Give back an exact copy of the lines in the records below, from the line that has "structure DraftNode where" through the line that has "else !n.root &&", and nothing besides.

==== Records supplied

-- ==== Sys2Proof/Machine/DraftTree.lean ====
section
/-!
DEFINITION. Draft tree records (R343) and what a program restores from them when a proposal is rejected (R344). No hardware reads a draft tree: it is
a record in memory that programs and tools agree on.
-/

namespace Sys2Proof.Machine

open Sys2Proof

/-- A node entry. -/
structure DraftNode where
  snap   : Nat
  depth  : Nat
  root   : Bool
  parent : Nat
  pos    : Nat
  token  : Nat
  deriving DecidableEq, Repr

/-- A snapshot of the grammar automaton. -/
structure GrammarSnap where
  gdepth : Nat
  state  : Nat
  top    : Nat
  deriving DecidableEq, Repr

/-- A draft tree: its nodes, and where its snapshots begin. -/
structure DraftTree where
  snapBase : Nat
  nodes    : List DraftNode
  deriving DecidableEq, Repr

/-- The fields of a node word. -/
def draftNodeOf (w : Nat) : DraftNode :=
  { snap := bits w 63 48, depth := bits w 45 40, root := bit w 38, parent := bits w 37 32, pos := bits w 31 22, token := bits w 21 0 }

/-- The word of a node, its unnamed bits zero. -/
def DraftNode.word (n : DraftNode) : Nat :=
  n.token % 2 ^ 22 + n.pos % 2 ^ 10 * 2 ^ 22 + n.parent % 2 ^ 6 * 2 ^ 32 + n.root.toNat * 2 ^ 38 + n.depth % 2 ^ 6 * 2 ^ 40 + n.snap % 2 ^ 16 * 2 ^ 48

/-- The fields of a snapshot. -/
def grammarSnapOf (w0 w1 : Nat) : GrammarSnap := { gdepth := bits w0 47 32, state := bits w0 31 0, top := bits w1 47 0 }

/-- The 8-byte words of a record in the memory of a context, as its own accesses see them; `none` where a page faults. -/
def State.recordOf (s : State) (ctx va n : Nat) : Option (List Nat) :=
  match s.readVirt ioUnit ctx (va % 2 ^ 48) (8 * n) with
  | .ok bs => some ((upto n).map (wordLe bs))
  | .error _ => none

/-- The tree at an address: a multiple of 16, with 1 to 64 nodes. (DEDUCED, log entry 93) -/
def State.draftTree (s : State) (ctx va : Nat) : Option DraftTree :=
  match s.recordOf ctx va 2 with
  | none => none
  | some h =>
      let n := nth 0 h 0
      if va % 16 ≠ 0 || n = 0 || 64 < n || 2 ^ 48 ≤ nth 0 h 1 then none
      else (s.recordOf ctx (va + 16) n).map fun ws => { snapBase := nth 0 h 1, nodes := ws.map draftNodeOf }

/-- A node `k` agrees with the nodes before it: only node 0 is the root, a parent comes before its children, and depths count from 0 at the root. -/
def DraftTree.nodeOk (t : DraftTree) (k : Nat) (n : DraftNode) : Bool :=
  if k = 0 then n.root && n.parent == 0 && n.depth == 0
  else !n.root && n.parent < k && (t.nodes[n.parent]?).any fun p => n.depth == p.depth + 1

/-- Every node of a tree agrees with those before it. (DEDUCED, log entry 93) -/
def DraftTree.wf (t : DraftTree) : Bool :=
  (upto t.nodes.length).all fun k => (t.nodes[k]?).any (t.nodeOk k)

/-- The nodes on the path from `n` up to the root, `n` first. -/
def DraftTree.path (t : DraftTree) : Nat → Nat → List Nat
  | 0, _ => []
  | fuel + 1, n => match t.nodes[n]? with
    | none => []
    | some x => if x.root then [n] else n :: t.path fuel x.parent

/-- The children of a node, other than one of them. -/
def DraftTree.siblings (t : DraftTree) (n : Nat) : List Nat :=
  match t.nodes[n]? with
  | none => []
  | some x => (upto t.nodes.length).filter fun k => k != n && (t.nodes[k]?).any fun y => !y.root && y.parent == x.parent

/-- The snapshot of a node. -/
def State.snapOf (s : State) (ctx : Nat) (t : DraftTree) (n : Nat) : Option GrammarSnap :=
  match t.nodes[n]? with
  | none => none
  | some x => (s.recordOf ctx (t.snapBase + 16 * x.snap) 2).map fun ws => grammarSnapOf (nth 0 ws 0) (nth 0 ws 1)

/-- The values of the stack cells from `top`, at most `fuel` of them; `none` where a cell cannot be read. -/
def State.grammarStack (s : State) (ctx : Nat) : Nat → Nat → Option (List Nat)
  | 0, _ => some []
  | fuel + 1, top =>
      if top = 0 then some []
      else match s.recordOf ctx top 2 with
        | none => none
        | some ws => (s.grammarStack ctx fuel (bits (nth 0 ws 1) 47 0)).map fun vs => bits (nth 0 ws 0) 31 0 :: vs

/-- What a program goes on with (R344): the node, the automaton as its snapshot has it, the whole stack, and the proposals that are left. -/
structure Resumption where
  node  : Nat
  snap  : GrammarSnap
  stack : List Nat
  rest  : List Nat
  deriving DecidableEq, Repr

/-- Node `n` is rejected: the program falls back to its parent with the parent's snapshot, and the other children are left. The root has no node to
fall back to. (DEDUCED, log entry 93) -/
def State.rejectNode (s : State) (ctx : Nat) (t : DraftTree) (n : Nat) : Option Resumption :=
  match t.nodes[n]? with
  | none => none
  | some x =>
      if x.root then none
      else match s.snapOf ctx t x.parent with
        | none => none
        | some g => (s.grammarStack ctx g.gdepth g.top).map fun vs =>
            { node := x.parent, snap := g, stack := vs, rest := t.siblings n }

/-- Going on with any other state than the snapshot's is the program error of R344. -/
def Resumption.agrees (r : Resumption) (g : GrammarSnap) : Bool := r.snap == g

end Sys2Proof.Machine
end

========

Solution for this task:
structure DraftNode where
  snap   : Nat
  depth  : Nat
  root   : Bool
  parent : Nat
  pos    : Nat
  token  : Nat
  deriving DecidableEq, Repr

/-- A snapshot of the grammar automaton. -/
structure GrammarSnap where
  gdepth : Nat
  state  : Nat
  top    : Nat
  deriving DecidableEq, Repr

/-- A draft tree: its nodes, and where its snapshots begin. -/
structure DraftTree where
  snapBase : Nat
  nodes    : List DraftNode
  deriving DecidableEq, Repr

/-- The fields of a node word. -/
def draftNodeOf (w : Nat) : DraftNode :=
  { snap := bits w 63 48, depth := bits w 45 40, root := bit w 38, parent := bits w 37 32, pos := bits w 31 22, token := bits w 21 0 }

/-- The word of a node, its unnamed bits zero. -/
def DraftNode.word (n : DraftNode) : Nat :=
  n.token % 2 ^ 22 + n.pos % 2 ^ 10 * 2 ^ 22 + n.parent % 2 ^ 6 * 2 ^ 32 + n.root.toNat * 2 ^ 38 + n.depth % 2 ^ 6 * 2 ^ 40 + n.snap % 2 ^ 16 * 2 ^ 48

/-- The fields of a snapshot. -/
def grammarSnapOf (w0 w1 : Nat) : GrammarSnap := { gdepth := bits w0 47 32, state := bits w0 31 0, top := bits w1 47 0 }

/-- The 8-byte words of a record in the memory of a context, as its own accesses see them; `none` where a page faults. -/
def State.recordOf (s : State) (ctx va n : Nat) : Option (List Nat) :=
  match s.readVirt ioUnit ctx (va % 2 ^ 48) (8 * n) with
  | .ok bs => some ((upto n).map (wordLe bs))
  | .error _ => none

/-- The tree at an address: a multiple of 16, with 1 to 64 nodes. (DEDUCED, log entry 93) -/
def State.draftTree (s : State) (ctx va : Nat) : Option DraftTree :=
  match s.recordOf ctx va 2 with
  | none => none
  | some h =>
      let n := nth 0 h 0
      if va % 16 ≠ 0 || n = 0 || 64 < n || 2 ^ 48 ≤ nth 0 h 1 then none
      else (s.recordOf ctx (va + 16) n).map fun ws => { snapBase := nth 0 h 1, nodes := ws.map draftNodeOf }

/-- A node `k` agrees with the nodes before it: only node 0 is the root, a parent comes before its children, and depths count from 0 at the root. -/
def DraftTree.nodeOk (t : DraftTree) (k : Nat) (n : DraftNode) : Bool :=
  if k = 0 then n.root && n.parent == 0 && n.depth == 0
  else !n.root && n.parent < k && (t.nodes[n.parent]?).any fun p => n.depth == p.depth + 1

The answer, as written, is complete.